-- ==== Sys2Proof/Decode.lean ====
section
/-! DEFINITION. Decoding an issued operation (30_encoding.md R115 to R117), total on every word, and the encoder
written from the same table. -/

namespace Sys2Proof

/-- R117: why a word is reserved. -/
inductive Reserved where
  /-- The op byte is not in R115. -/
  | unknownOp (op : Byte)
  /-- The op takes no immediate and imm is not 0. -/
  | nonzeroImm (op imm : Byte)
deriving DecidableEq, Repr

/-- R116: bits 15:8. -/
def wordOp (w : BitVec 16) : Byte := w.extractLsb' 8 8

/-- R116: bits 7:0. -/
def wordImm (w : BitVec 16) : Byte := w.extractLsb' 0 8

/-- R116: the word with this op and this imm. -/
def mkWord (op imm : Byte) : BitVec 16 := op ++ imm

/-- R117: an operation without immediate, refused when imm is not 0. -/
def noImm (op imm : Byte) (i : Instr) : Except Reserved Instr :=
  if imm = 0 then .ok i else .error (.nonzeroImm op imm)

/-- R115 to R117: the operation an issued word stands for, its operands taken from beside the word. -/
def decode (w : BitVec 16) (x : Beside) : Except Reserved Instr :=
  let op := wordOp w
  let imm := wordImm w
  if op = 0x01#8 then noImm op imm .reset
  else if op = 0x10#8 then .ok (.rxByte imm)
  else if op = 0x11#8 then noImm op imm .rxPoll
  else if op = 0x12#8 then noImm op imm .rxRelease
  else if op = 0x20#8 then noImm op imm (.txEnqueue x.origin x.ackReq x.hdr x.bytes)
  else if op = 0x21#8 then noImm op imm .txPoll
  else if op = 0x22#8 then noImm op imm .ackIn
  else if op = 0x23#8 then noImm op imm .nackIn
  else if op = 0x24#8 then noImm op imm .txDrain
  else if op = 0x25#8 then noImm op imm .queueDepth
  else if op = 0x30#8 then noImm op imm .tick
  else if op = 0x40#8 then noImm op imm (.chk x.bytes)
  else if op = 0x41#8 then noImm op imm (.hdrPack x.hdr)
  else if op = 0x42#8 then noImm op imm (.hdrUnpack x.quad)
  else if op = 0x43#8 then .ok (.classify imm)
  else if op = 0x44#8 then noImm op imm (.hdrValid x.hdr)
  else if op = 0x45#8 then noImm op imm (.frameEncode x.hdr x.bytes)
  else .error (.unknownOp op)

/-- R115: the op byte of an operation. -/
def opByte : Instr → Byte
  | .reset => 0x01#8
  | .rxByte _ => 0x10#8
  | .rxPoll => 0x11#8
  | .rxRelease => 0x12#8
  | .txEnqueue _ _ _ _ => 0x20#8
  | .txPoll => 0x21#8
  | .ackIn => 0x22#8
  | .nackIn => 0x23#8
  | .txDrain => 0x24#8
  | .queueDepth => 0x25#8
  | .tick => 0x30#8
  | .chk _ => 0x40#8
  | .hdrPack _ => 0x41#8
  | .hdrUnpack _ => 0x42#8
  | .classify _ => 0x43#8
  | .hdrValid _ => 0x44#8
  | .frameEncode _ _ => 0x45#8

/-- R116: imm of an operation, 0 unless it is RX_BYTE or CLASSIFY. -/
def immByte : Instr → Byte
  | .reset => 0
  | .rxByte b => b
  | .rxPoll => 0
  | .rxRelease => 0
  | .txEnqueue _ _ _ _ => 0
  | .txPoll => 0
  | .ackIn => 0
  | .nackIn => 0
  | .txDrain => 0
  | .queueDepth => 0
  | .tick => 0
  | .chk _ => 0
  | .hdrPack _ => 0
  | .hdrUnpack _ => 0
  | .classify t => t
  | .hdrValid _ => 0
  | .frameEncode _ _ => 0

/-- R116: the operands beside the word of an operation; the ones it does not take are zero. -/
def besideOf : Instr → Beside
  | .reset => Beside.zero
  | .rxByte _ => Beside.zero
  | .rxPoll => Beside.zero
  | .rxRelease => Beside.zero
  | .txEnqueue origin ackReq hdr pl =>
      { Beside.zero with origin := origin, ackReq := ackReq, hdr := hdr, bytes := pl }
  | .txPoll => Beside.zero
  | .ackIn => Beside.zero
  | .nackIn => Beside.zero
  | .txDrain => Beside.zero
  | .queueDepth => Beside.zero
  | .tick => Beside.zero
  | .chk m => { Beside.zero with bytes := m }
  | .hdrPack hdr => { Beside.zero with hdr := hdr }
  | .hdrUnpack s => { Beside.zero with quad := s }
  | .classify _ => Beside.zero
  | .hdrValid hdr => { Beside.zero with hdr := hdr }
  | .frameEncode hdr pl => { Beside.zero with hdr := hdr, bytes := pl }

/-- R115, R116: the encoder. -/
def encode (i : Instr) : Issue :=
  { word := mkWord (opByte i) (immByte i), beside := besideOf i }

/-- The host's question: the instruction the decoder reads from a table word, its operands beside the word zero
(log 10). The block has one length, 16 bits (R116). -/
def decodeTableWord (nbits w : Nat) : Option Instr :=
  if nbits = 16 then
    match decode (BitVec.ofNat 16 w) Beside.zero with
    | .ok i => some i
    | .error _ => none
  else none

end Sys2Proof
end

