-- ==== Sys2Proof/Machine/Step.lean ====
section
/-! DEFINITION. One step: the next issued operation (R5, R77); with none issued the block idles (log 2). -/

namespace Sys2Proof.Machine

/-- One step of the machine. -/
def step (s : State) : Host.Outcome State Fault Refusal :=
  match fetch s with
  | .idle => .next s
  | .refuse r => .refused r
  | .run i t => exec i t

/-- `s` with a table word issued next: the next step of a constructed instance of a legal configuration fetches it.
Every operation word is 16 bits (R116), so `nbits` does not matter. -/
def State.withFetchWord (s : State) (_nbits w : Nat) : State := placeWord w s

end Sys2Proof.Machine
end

Exercise instructions: Show each line in the listing above that has "operation".

The completed task:
/-! DEFINITION. Decoding an issued operation (30_encoding.md R115 to R117), total on every word, and the encoder
/-- R117: an operation without immediate, refused when imm is not 0. -/
/-- R115 to R117: the operation an issued word stands for, its operands taken from beside the word. -/
/-- R115: the op byte of an operation. -/
/-- R116: imm of an operation, 0 unless it is RX_BYTE or CLASSIFY. -/
/-- R116: the operands beside the word of an operation; the ones it does not take are zero. -/
/-! DEFINITION. One step: the next issued operation (R5, R77); with none issued the block idles (log 2). -/
Every operation word is 16 bits (R116), so `nbits` does not matter. -/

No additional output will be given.